• _Task details_: Your task is to transcribe the entries below exactly, from their first line down to the line containing "namespace Sys2Proof.Machine", and to stop there.

Saved data entries
-- ==== Sys2Proof/Machine/Ops.lean ====
section
/-! DEFINITION. The operations that several steps share: answering and retiring entries, the write fence, and every change
of station state (chapter 3) with what it does to the other blocks. -/

namespace Sys2Proof.Machine

/-- The slot's end has begun: its claim phase and its command phase are over (notes/assumptions/3.md). The two marks say whether the
read-back and the claim phase were taken as the model fixes them (notes/assumptions/4.md, 45.md). -/
def markEnded (presumed claimPresumed : Bool) (s : State) : State :=
  s.withWork { s.work with ended := true, presumed := presumed, claimPresumed := claimPresumed }

/-! ### Entries -/

/-- The entry that carries a tag. -/
def findEntry (tag : Tag) (s : State) : Option Entry := s.queue.find? fun e => decide (e.tag = tag)

/-- The queue with the entry of a tag changed. -/
def changeEntry (tag : Tag) (f : Entry → Entry) (s : State) : State :=
  s.withQueue (s.queue.map fun e => if e.tag = tag then f e else e)

/-- An entry in DONE with an outcome (section 5.3). -/
def Entry.answer (e : Entry) (o : EntryOutcome) : Entry := { e with phase := .done o }

/-- The entry of a tag goes to DONE with an outcome. -/
def answerEntry (tag : Tag) (o : EntryOutcome) (s : State) : State := changeEntry tag (fun e => e.answer o) s

/-- A change of the fields of a memory kind; a FENCE has none (R88). -/
def Entry.changeMem (e : Entry) (f : MemFields → MemFields) : Entry := { e with mem := e.mem.map f }

/-- The outcome an entry retires with: the one it is answered with (R100), or OK for a FENCE that no older entry is left
in front of (R103). A FENCE admitted in the slot in hand waits for the slot's end (notes/assumptions/6.md). -/
def retiresWith (slot : Nat) (closing olderRemains : Bool) (e : Entry) : Option EntryOutcome :=
  match e.phase.answered with
  | some o => some o
  | none =>
    if e.mem.isNone && !olderRemains && (closing || decide (e.joined < slot)) then some .ok else none

/-- The entries that stay and the entries that retire, each in queue order. -/
def retireWalk (slot : Nat) (closing : Bool) : Bool → List Entry → List Entry × List (Entry × EntryOutcome)
  | _, [] => ([], [])
  | olderRemains, e :: rest =>
    match retiresWith slot closing olderRemains e with
    | some o => ((retireWalk slot closing olderRemains rest).1, (e, o) :: (retireWalk slot closing olderRemains rest).2)
    | none => (e :: (retireWalk slot closing true rest).1, (retireWalk slot closing true rest).2)

/-- The responses of retired entries join those made in the slot (R100, R188). -/
def joinAll (gone : List (Entry × EntryOutcome)) (js : List Joining) : List Joining :=
  gone.foldl (fun js p => joinRetired p.1.order (entryResponse p.1 p.2) js) js

/-- A MEMBER's queue that has become empty restarts the idle count (R109, R155). -/
def restartIdle (s : State) : State :=
  if decide (s.membership.state = .member) && s.queue.isEmpty then
    (s.withController { s.controller with idleCount := 0 }).withWork { s.work with idleSettled := true }
  else s

/-- The entries answered retire, each with its response and its count (R87, R100, R103, R193). -/
def retireDone (closing : Bool) (s : State) : State :=
  let walk := retireWalk s.slot closing false s.queue
  if walk.2.isEmpty then s
  else
    restartIdle
      (((s.withQueue walk.1).withPort { s.port with joining := joinAll walk.2 s.port.joining }).withCounters
        { s.counters with requestsCompleted := s.counters.requestsCompleted + BitVec.ofNat 32 walk.2.length })

/-! ### The write fence (R180 to R185) -/

/-- The fence removed, and the fenced entry with it (R185). -/
def dropFence (s : State) : State :=
  (s.withMirror { s.mirror with fence := none }).withDataUnit { s.dataUnit with fencedEntry := none }

/-- The fence cleared when this station is its issuer (R181). -/
def clearOwnFence (s : State) : State :=
  match s.mirror.fence with
  | some f => if f.issuer = s.number then dropFence s else s
  | none => s

/-- The fence that the entry of a tag waits to repair is cleared, and the fenced entry becomes absent (R181). -/
def clearFenceOf (tag : Tag) (s : State) : State :=
  if s.dataUnit.fencedEntry = some tag then
    let s := clearOwnFence s
    s.withDataUnit { s.dataUnit with fencedEntry := none }
  else s

/-- A write is answered DATA_ERROR, which is recorded (R181). -/
def failWrite (tag : Tag) (s : State) : State :=
  recordFault .writeDataError (tagDetail tag) (answerEntry tag .dataError s)

/-- The fenced entry, while it still waits for its retry, goes to DONE with DATA_ERROR (R180, R184). -/
def failFencedEntry (s : State) : State :=
  match s.dataUnit.fencedEntry with
  | none => s
  | some tag =>
    match findEntry tag s with
    | none => s
    | some e => if e.phase = .retryWait then failWrite tag s else s

/-- The states in which the station holds a write fence (R83, R180). -/
def holdsFence : StationState → Bool
  | .member => true
  | .resync => true
  | .leaving => true
  | .off => false
  | .loading => false
  | .listening => false
  | .initializing => false
  | .draining => false
  | .detached => false
  | .withdrawn => false

/-- The fence that an alert attributed in the slot in hand sets (R180). -/
def fenceOf (s : State) (a : Attribution) : WriteFence where
  issuer := a.issuer
  bank := a.bank
  row := a.row
  column := a.column
  bursts := a.bursts
  limit := s.slot + 4 * s.timing.alertWindow
  final := a.retried

/-- The last alerted write becomes absent at the start of its limit slot (R172). -/
def expireAlerted (s : State) : State :=
  match s.dataUnit.lastAlerted with
  | none => s
  | some w => if w.limit ≤ s.slot then s.withDataUnit { s.dataUnit with lastAlerted := none } else s

/-- The start of a slot at the fence: one whose limit slot is reached is removed, with its record, and the fenced entry
goes to DONE with DATA_ERROR (R184). A second call in one slot finds nothing to do. At its issuer a final fence records
WRITE_DATA_ERROR for an entry in RETRY_WAIT like any other: DESIGN CHOICE (notes/assumptions/54.md). -/
def expireFence (s : State) : State :=
  let s := expireAlerted s
  match s.mirror.fence with
  | none => s
  | some f =>
    if f.limit ≤ s.slot then
      let s := if f.issuer = s.number then failFencedEntry s
        else if f.final then s
        else recordFault .orphanWrite (stationDetail f.issuer) s
      dropFence s
    else s

/-! ### Changes of station state (chapter 3) -/

/-- The mirror doubted; the kept fields and the fence stay (R65). -/
def doubtMirror (s : State) : State := s.withMirror { s.mirror with known := none }

/-- The Reservation Table emptied (R170). -/
def emptyTable (s : State) : State := s.withTable s.table.emptied

/-- The station in another state. -/
def setState (st : StationState) (s : State) : State := s.withMembership { s.membership with state := st }

/-- The channel left behind: at entry to LISTENING, DETACHED and WITHDRAWN (R43, R55, R62, R145, R170, R185). -/
def leaveChannel (st : StationState) (s : State) : State :=
  let s := stopAccount s
  let s := withdrawVote (setDuty none s)
  let s := dropFence (doubtMirror (emptyTable s))
  s.withMembership
    { s.membership with state := st, initStep := none, drainTarget := none, leaveDoubt := false }

/-- Entry to LISTENING (R43). A REFRESH of the same slot is taken after the entry (R148). -/
def enterListening (s : State) : State :=
  let s := leaveChannel .listening s
  let s := s.withMembership { s.membership with silence := 0 }
  followRefresh (s.withWork { s.work with silenceSettled := true })

/-- Entry to WITHDRAWN (R62). -/
def enterWithdrawn (s : State) : State := leaveChannel .withdrawn s

/-- Entry to DETACHED (R55). -/
def enterDetached (s : State) : State := leaveChannel .detached s

/-- Entry to INITIALIZING (R47, R83). -/
def enterInitializing (s : State) : State :=
  let s := dropFence (doubtMirror s)
  s.withMembership { s.membership with state := .initializing, initStep := some .setReadLatency }

/-- The station becomes MEMBER from LISTENING or INITIALIZING (R44, R49, R145, R155). -/
def enterMember (s : State) : State :=
  startAccount (s.withMembership { s.membership with state := .member, initStep := none })

/-- The station becomes MEMBER again from RESYNC (R52, R155). -/
def returnMember (s : State) : State :=
  ((setState .member s).withController { s.controller with idleCount := 0 }).withWork { s.work with idleSettled := true }

/-- A write that waits for its retry. -/
def Entry.isWriteRetry (e : Entry) : Bool :=
  match e.mem with
  | none => false
  | some m => decide (e.phase = .retryWait) && m.kind.isWrite

/-- A failed check of the slot in hand has sent the entry to RETRY_WAIT (R96). -/
def Entry.retriedIn (e : Entry) (slot : Nat) : Bool :=
  match e.mem with
  | none => false
  | some m => decide (e.phase = .retryWait) && decide (m.retrySlot = some slot)

/-- A read counted as retried in the slot in hand is not, since the slot leaves a draining station (R96, R174). -/
def uncountReadRetry (s : State) : State :=
  s.withCounters { s.counters with readRetries := s.counters.readRetries - 1 }

/-- A write in RETRY_WAIT at entry to RESYNC or at the setting of the leave-doubt condition is answered DATA_ERROR (R98,
R181). -/
def loseWriteRetry (e : Entry) (s : State) : State := clearFenceOf e.tag (failWrite e.tag s)

/-- All writes in RETRY_WAIT are answered so. -/
def loseWriteRetries (s : State) : State := (s.queue.filter Entry.isWriteRetry).foldl (fun s e => loseWriteRetry e s) s

/-- What entry to RESYNC and the leave-doubt condition have in common: the mirror doubted, the table emptied, resyncs
raised once a slot, the vote withdrawn, write retries answered (R51, R54, R98, R161, R193). -/
def loseTrust (s : State) : State :=
  let counted :=
    if s.work.doubted.isSome then s else s.withCounters { s.counters with resyncs := s.counters.resyncs + 1 }
  let s := counted.withWork { counted.work with doubted := counted.work.doubted.orElse fun _ => counted.mirror.known }
  retireDone false (loseWriteRetries (withdrawVote (emptyTable (doubtMirror s))))

/-- Entry to RESYNC (R51). -/
def enterResync (s : State) : State := loseTrust (setState .resync s)

/-- The leave-doubt condition set (R54). -/
def setLeaveDoubt (s : State) : State := loseTrust (s.withMembership { s.membership with leaveDoubt := true })

/-- A mirror fault, a COMMAND_ERROR alert or a MODE_SET at the station state: R51 for a MEMBER, R54 for LEAVING, R45 for
LISTENING. Any other state stays as it is. -/
def takeDoubt (s : State) : State :=
  match s.membership.state with
  | .member => enterResync s
  | .leaving => if s.membership.leaveDoubt then s else setLeaveDoubt s
  | .listening => doubtMirror s
  | .off => s
  | .loading => s
  | .initializing => s
  | .resync => s
  | .draining => s
  | .detached => s
  | .withdrawn => s

/-- The station records the faults of its mirror check and its COMMAND_ERROR alerts: as MEMBER, as LEAVING without the
leave-doubt condition, and in the slot in which it has entered RESYNC or set that condition (R51, R52, R54). -/
def recordsDoubt (s : State) : Bool :=
  match s.membership.state with
  | .member => true
  | .leaving => !s.membership.leaveDoubt || s.work.doubted.isSome
  | .resync => s.work.doubted.isSome
  | .off => false
  | .loading => false
  | .listening => false
  | .initializing => false
  | .draining => false
  | .detached => false
  | .withdrawn => false

/-- An unissued entry at entry to DRAINING is answered ABORTED (R56); a READ sent to RETRY_WAIT by a failed check of this very
slot is answered DATA_ERROR, and the retry counted for it is not (R96, notes/assumptions/16.md). -/
def drainEntry (e : Entry) (s : State) : State :=
  if e.retriedIn s.slot && !e.isWriteRetry then
    uncountReadRetry (recordFault .readDataError (tagDetail e.tag) (answerEntry e.tag .dataError s))
  else answerEntry e.tag .aborted s

/-- Every entry in WAITING or RETRY_WAIT is answered so. -/
def drainEntries (s : State) : State :=
  (s.queue.filter fun e => e.phase.owing).foldl (fun s e => drainEntry e s) s

/-- Entry to DRAINING with a target (R56). -/
def enterDraining (target : DrainTarget) (s : State) : State :=
  let s := withdrawVote (dropFence (doubtMirror (emptyTable (drainEntries s))))
  retireDone false
    (s.withMembership
      { s.membership with state := .draining, initStep := none, drainTarget := some target, leaveDoubt := false })

/-- A fault that withdraws the station by a drain: a new drain, or the target of one that runs (R59); a station in WITHDRAWN stays
there (R61). R61 names no outcome for a CLAIM_FAULT that comes late to a station that its slot has left DETACHED or LISTENING: it
drains like the others, DESIGN CHOICE (notes/assumptions/45.md). -/
def withdrawByDrain (s : State) : State :=
  match s.membership.state with
  | .draining => s.withMembership { s.membership with drainTarget := some .withdrawn }
  | .withdrawn => s
  | _ => enterDraining .withdrawn s

/-! ### Arrival, the duplicate-number check and the end of a drain -/

/-- The duplicate-number check, and the state it leads to (R39). The level is the station's own bit of the roster. A JOIN in the
very slot of the DETACH finds there the station's own drive of that slot, and withdraws it: DESIGN CHOICE
(notes/assumptions/20.md). -/
def checkNumber (s : State) : State :=
  if inRoster s.membership.roster s.number then
    enterWithdrawn (recordFault .duplicateNumber (stationDetail s.number) s)
  else enterListening s

/-- The QUIET_PERMIT initial value (R33): the loaded configuration's, and where none is loaded that of the held record's word,
1 for yes (notes/assumptions/15.md). -/
def initialPermission (l : Loader) : Option Bool :=
  match l.settings with
  | some c => some c.quietPermit
  | none => l.record.map fun r => decide (recordField r 21 = 1)

/-- The current quiet permission takes the QUIET_PERMIT initial value (R33, R36, R59). -/
def resetPermission (s : State) : State :=
  match initialPermission s.loader with
  | none => s
  | some v => s.withController { s.controller with permission := some v }

/-- A record found bad withdraws the station (R32, R59). -/
def badRecord (detail : Nat) (s : State) : State :=
  enterWithdrawn (recordFault .badStartRecord (BitVec.ofNat 8 detail) s)

/-- The held record judged again at the end of a restart drain (R36, R59). The presence line is read as the station drives it in the
slot in hand. A RESTART in the very slot that entered DETACHED or WITHDRAWN finds it still high, and goes to LISTENING without
the duplicate-number check: DESIGN CHOICE (notes/assumptions/20.md). -/
def recheckRecord (s : State) : State :=
  let s := resetPermission s
  match s.loader.record with
  | none => badRecord 0 s
  | some r =>
    match judgeRecord r with
    | some detail => badRecord detail s
    | none => if s.lines.presence then enterListening s else checkNumber s

/-- No issued entry remains, and the drain may end (R57, R108). -/
def drainDue (s : State) : Bool := decide (s.membership.state = .draining) && s.queue.isEmpty

/-- The end of a drain (R57, R59). -/
def endDrain (s : State) : State :=
  match s.membership.drainTarget with
  | some .listening => recheckRecord s
  | some .withdrawn => enterWithdrawn s
  | none => enterWithdrawn s

/-- A LEAVING station's last entry has retired (R55). -/
def detachDue (s : State) : Bool := decide (s.membership.state = .leaving) && s.queue.isEmpty

/-- A LISTENING station may begin initialization (R47). -/
def listenWaitDue (s : State) : Bool :=
  decide (s.membership.state = .listening) && decide (s.settings.listenWait ≤ s.membership.silence) &&
    !s.lines.readySample && decide (lowestPresent s.membership.roster = some s.number)

end Sys2Proof.Machine
end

• _Final answer_:
-- ==== Sys2Proof/Machine/Ops.lean ====
section
/-! DEFINITION. The operations that several steps share: answering and retiring entries, the write fence, and every change
of station state (chapter 3) with what it does to the other blocks. -/

namespace Sys2Proof.Machine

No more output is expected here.